The script generates a table with evaluation of outputs of multiple models.

generate_eval_table.py [-h] [--gold_standard_fever GOLD_STANDARD_FEVER] [--allennlp_prediction_folder ALLENNLP_PREDICTION_FOLDER] [--allennlp_prediction_file_pattern ALLENNLP_PREDICTION_FILE_PATTERN] [--logits_field LOGITS_FIELD]

Here:

  • GOLD_STANDARD_FEVER: original gold-standard FEVER reference data file
  • ALLENNLP_PREDICTION_FOLDER: folder containing the json file with the predictions produced by the predict.sh script
  • ALLENNLP_PREDICTION_FILE_PATTERN: the script will evaluate on files in ALLENNLP_PREDICTION_FOLDER names of which match the regex pattern ALLENNLP_PREDICTION_FILE_PATTERN. If not specified, the script will evaluate on all the files in ALLENNLP_PREDICTION_FOLDER.
  • LOGITS_FIELD: name of the json field in the ALLENNLP_PREDICTION_FILE which contains class logits predicted for an example. Default is label_logits.

For example:

gold_standard_path=${gold_reference_dir}/shared_task_dev.jsonl
prediction_folder=output/fever
python -m fever_scorer.generate_eval_table --gold_standard_fever ${gold_standard_path} --allennlp_prediction_folder ${prediction_folder} 

The output will look as follows:

title FEVER LA Ev P Ev R Ev F1
concat_roberta-base_s42.json 77.09 79.25 27.29 94.37 42.34
kgat_roberta-base_s42.json 77.66 79.98 27.29 94.37 42.34
maxpool_roberta-base_s42.json 77.48 79.82 27.29 94.37 42.34
wgt_sum_roberta-base_s42.json 77.62 80.01 27.29 94.37 42.34

Please note that your results will (insignificantly) differ from those in the table above.

Reproducing lines 5-22 from Table 4 (Tymoshenko and Moschitti, 2021)
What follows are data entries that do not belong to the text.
/-- R177, R266, R267: the header and payload Transform gives a chunk. Of an all-zero chunk: no payload, the hash of the
source bytes and of the empty string, nothing drawn. Of any other, when it transforms: the content is the compressed
chunk, or the chunk itself without compression; the payload is the content padded to the next multiple of 4096 bytes, with
zeros or, with encryption, with the next RAND bytes (draws as log 2 counts them) and then encrypted under the position as
sector; the hashes are those of the source bytes and of the payload. The lengths are below 2^63, outside which log 3
leaves an i64 field open. A chunk that is not all-zero transforms whenever COMPRESS gives a result or is off (and, with
encryption, the key is there, as in ACTIVE it always is); where COMPRESS fails, Transform fails. -/
def Obligations.TransformHeaderFields : Prop :=
  ∀ (P : Params) (cfg : EncCfg) (key : Option Key) (b : Bytes) (p i : I64) (r : Nat),
    P.Lawful → b.length < 2 ^ 63 →
    ((∀ x ∈ b, x = 0) →
      transform P cfg key b p.toInt i.toInt r =
        (some (⟨i, 0, 0, p, BitVec.ofNat 64 b.length, P.sha1 b, P.sha1 [], true, false, 0⟩, []), r)) ∧
    ((∃ x ∈ b, x ≠ 0) → (cfg.encrypt = true → key.isSome) →
      (cfg.compress = true → (P.compress (P.compLevels cfg.level) b).isSome) →
      ∃ h d r', transform P cfg key b p.toInt i.toInt r = (some (h, d), r')) ∧
    ((∃ x ∈ b, x ≠ 0) → cfg.compress = true → P.compress (P.compLevels cfg.level) b = none →
      transform P cfg key b p.toInt i.toInt r = (none, r)) ∧
    ∀ (h : BlockHeader) (d : Bytes) (r' : Nat), (∃ x ∈ b, x ≠ 0) → d.length < 2 ^ 63 →
      transform P cfg key b p.toInt i.toInt r = (some (h, d), r') →
      h.chunkIndex = i ∧ h.srcDataPosition = p ∧ h.srcDataLength.toInt = b.length ∧ h.srcSha1 = P.sha1 b ∧
      h.destSha1 = P.sha1 d ∧ h.isAllZero = false ∧ h.isEoF = false ∧ h.destDataSize.toInt = d.length ∧
      ∃ c pad : Bytes,
        (if cfg.compress then P.compress (P.compLevels cfg.level) b = some c else c = b) ∧
        h.destDataSizeWithoutPadding.toInt = c.length ∧
        d.length % 4096 = 0 ∧ d.length = c.length + pad.length ∧ pad.length < 4096 ∧
        if cfg.encrypt then
          pad = randBytes P r pad.length ∧ r' = r + pad.length ∧ ∃ k, key = some k ∧ d = P.tcEnc k p (c ++ pad)
        else (∀ x ∈ pad, x = 0) ∧ r' = r ∧ d = c ++ pad

/-- R339, R340 for one chunk: DecodeChunk gives back the source bytes of every chunk Transform makes, with no soft event,
for every choice of the parameters that meets the laws, every key, position and option, and every draw. -/
def Obligations.DecodeUndoesTransform : Prop :=
  ∀ (P : Params) (cfg : EncCfg) (key : Option Key) (b : Bytes) (p i : I64) (r r' : Nat) (h : BlockHeader) (d : Bytes),
    P.Lawful → b.length < 2 ^ 63 → d.length < 2 ^ 63 → 0 ≤ p.toInt →
    transform P cfg key b p.toInt i.toInt r = (some (h, d), r') →
    decodeChunk P cfg.encrypt cfg.compress key h d = (some b, [])

/-- R269, R272: at framing time t a chunk is elided exactly when it is all-zero, the chunk before it was, and
t − lastFrameTime < keepAlive in exact integers; it then puts nothing on OUT. Otherwise its frame with timestamp t and its
payload are put out, or the header overflows. -/
def Obligations.FrameChunkElidesOrEmits : Prop :=
  ∀ (P : Params) (h : BlockHeader) (d : Bytes) (p : EncPart),
    let t := P.now p.nowDraws
    let content := toI64 P (p.enc.destContent.toInt + h.destDataSizeWithoutPadding.toInt)
    (h.isAllZero = true ∧ p.enc.prevAllZero = true ∧
        t.toInt - p.enc.lastFrameTime.toInt < p.enc.cfg.keepAlive.toInt →
      frameChunk P h d p = .ok [] { p with
        nowDraws := p.nowDraws + 1
        enc := { p.enc with elided := p.enc.elided + 1, prevAllZero := true, destContent := content } }) ∧
    (¬ (h.isAllZero = true ∧ p.enc.prevAllZero = true ∧
        t.toInt - p.enc.lastFrameTime.toInt < p.enc.cfg.keepAlive.toInt) →
      (∀ fb, serFrame P .block { h with timestamp := t } = some fb →
        frameChunk P h d p = .ok (fb ++ d) { p with
          nowDraws := p.nowDraws + 1
          enc := { p.enc with lastFrameTime := t, prevAllZero := h.isAllZero, destContent := content } }) ∧
      (serFrame P .block { h with timestamp := t } = none →
        frameChunk P h d p = .stop .hdrOverflow { p with nowDraws := p.nowDraws + 1 }))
To reproduce lines 5-22 from Table 4 (Tymoshenko and Moschitti, 2021) you need to install the reasoning-baseline repository, download the necessary data and set the ${er_data}/${er_local_data} variables as follows:

  1. Install the reasoning-baselines repository following the installation instructions.
  2. Download:
    • the official FEVER gold standard corpus (instructions here) and save it to the ${base_fld}/gold folder;
    • the evidence reasoning step input retrieved by (Liu at al., 2020) (instructions here). Store its location in the ${er_data} variable. If running the Local experiment, convert the evidence reasoning data as instructed here and store the converted data location in the {er_local_data} variable.
    • the official fever evaluation script (instructions here).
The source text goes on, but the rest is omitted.